• **DATA TO USE**:

-- ==== Sys2Proof/Machine/Grid.lean ====
section
/-!
DEFINITION. Sys2Proof/Machine/Grid.lean: the compute grid: cores, clusters and their counters, tokens and grants (R107 to R114),
traps and parks (R86, R120, R127, R280 to R282, R447), the end of a LAUNCH (R103, R120), core retirement (R435 to R438).
-/
namespace Sys2Proof.Machine

/-- A core with nothing resident. -/
def Core.empty : Core :=
  { ctx := none, tag := none, ways := 0, stages := [], tok := [], ls := Store.zero, orig := [], l1 := [], ibuf := [], acc := []
    l1lru := [], v := [], m := [], t := [], fops := [], redo := 0, mism := [], lastLt := 0, lastWord := 0, lastCols := 0, sets := []
    hopper := [], hopOpen := false, trap := 0, peer := 0, halted := 0, forced := false, imaged := false, busy := 0, harBusy := 0 }

/-- A cluster at reset. -/
def Cluster.empty : Cluster := ⟨none, [], [], 0, false⟩

/-- An unused stage context. -/
def Stage.empty : Stage := ⟨.unused, 0, [], 0, 0, none, 0, none, 0, 0⟩

/-- A core. -/
def Dev.core (d : Dev) (n : Nat) : Core := Tbl.get d.gr.cores n Core.empty
/-- A core replaced. -/
def Dev.setCore (d : Dev) (n : Nat) (c : Core) : Dev := { d with gr := { d.gr with cores := Tbl.set d.gr.cores n c Core.empty } }
/-- A core changed. -/
def Dev.modCore (d : Dev) (n : Nat) (f : Core → Core) : Dev := d.setCore n (f (d.core n))
/-- A cluster. -/
def Dev.cluster (d : Dev) (n : Nat) : Cluster := Tbl.get d.gr.clusters n Cluster.empty
/-- A cluster replaced. -/
def Dev.setCluster (d : Dev) (n : Nat) (c : Cluster) : Dev :=
  { d with gr := { d.gr with clusters := Tbl.set d.gr.clusters n c Cluster.empty } }
/-- A cluster changed. -/
def Dev.modCluster (d : Dev) (n : Nat) (f : Cluster → Cluster) : Dev := d.setCluster n (f (d.cluster n))
/-- A stage context of a core. -/
def Core.stage (c : Core) (i : Nat) : Stage := Tbl.get c.stages i Stage.empty
/-- A stage context replaced. -/
def Core.setStage (c : Core) (i : Nat) (s : Stage) : Core := { c with stages := Tbl.set c.stages i s Stage.empty }
/-- A stage context changed. -/
def Core.modStage (c : Core) (i : Nat) (f : Stage → Stage) : Core := c.setStage i (f (c.stage i))
/-- A scalar register. -/
def Stage.reg (s : Stage) (r : Nat) : Word := Tbl.get s.regs r 0
/-- A scalar register written. -/
def Stage.setReg (s : Stage) (r : Nat) (v : Word) : Stage := { s with regs := Tbl.set s.regs r v 0 }

/-! ## Counters of a cluster window (R123, R128, R157, R205, R231) -/

/-- The base of a cluster window. -/
def clBase (n : Nat) : Nat := 0x400000 + n * 0x10000
/-- The base of a core's group. -/
def coreBase (core : Nat) : Nat := clBase (clusterOf core) + 0x1000 + coreIndex core * 0x400
/-- A core's 14 idle-cause counters. -/
def idleSet (core : Nat) : CtrSet :=
  ⟨coreBase core + 0x180, clBase (clusterOf core) + 0x14, some (clBase (clusterOf core) + 0x10),
   (List.range 14).map (fun c => (coreBase core + 0x100 + 8 * c, 64))⟩
/-- A core's Furrow counters. -/
def furSet (core : Nat) : CtrSet :=
  ⟨coreBase core + 0x34, clBase (clusterOf core) + 0x18, some (clBase (clusterOf core) + 0x10),
   [(coreBase core + 0x10, 64), (coreBase core + 0x18, 64), (coreBase core + 0x20, 16)]⟩
/-- A core's Harrow counters. -/
def harSet (core : Nat) : CtrSet :=
  ⟨coreBase core + 0x50, clBase (clusterOf core) + 0x1C, some (clBase (clusterOf core) + 0x10),
   [(coreBase core + 0x40, 64), (coreBase core + 0x48, 32), (coreBase core + 0x4C, 32)]⟩
/-- A core's attention counters. -/
def attSet (core : Nat) : CtrSet :=
  ⟨coreBase core + 0x70, clBase (clusterOf core) + 0x20, some (clBase (clusterOf core) + 0x10),
   [(coreBase core + 0x60, 64), (coreBase core + 0x68, 32), (coreBase core + 0x6C, 32)]⟩
/-- A cluster's Drill counters. -/
def drillSet (n : Nat) : CtrSet :=
  ⟨clBase n + 0x814, clBase n + 0x818, some (clBase n + 0x10), [(clBase n + 0x808, 64), (clBase n + 0x810, 32)]⟩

• **WORK ORDER**: Extract from the listing above the lines between the line containing "def Dev.setCluster (d" and the line containing "cluster changed. -/", keeping both of those lines. Output nothing else.

• **EXPECTED ANSWER**:
def Dev.setCluster (d : Dev) (n : Nat) (c : Cluster) : Dev :=
  { d with gr := { d.gr with clusters := Tbl.set d.gr.clusters n c Cluster.empty } }
/-- A cluster changed. -/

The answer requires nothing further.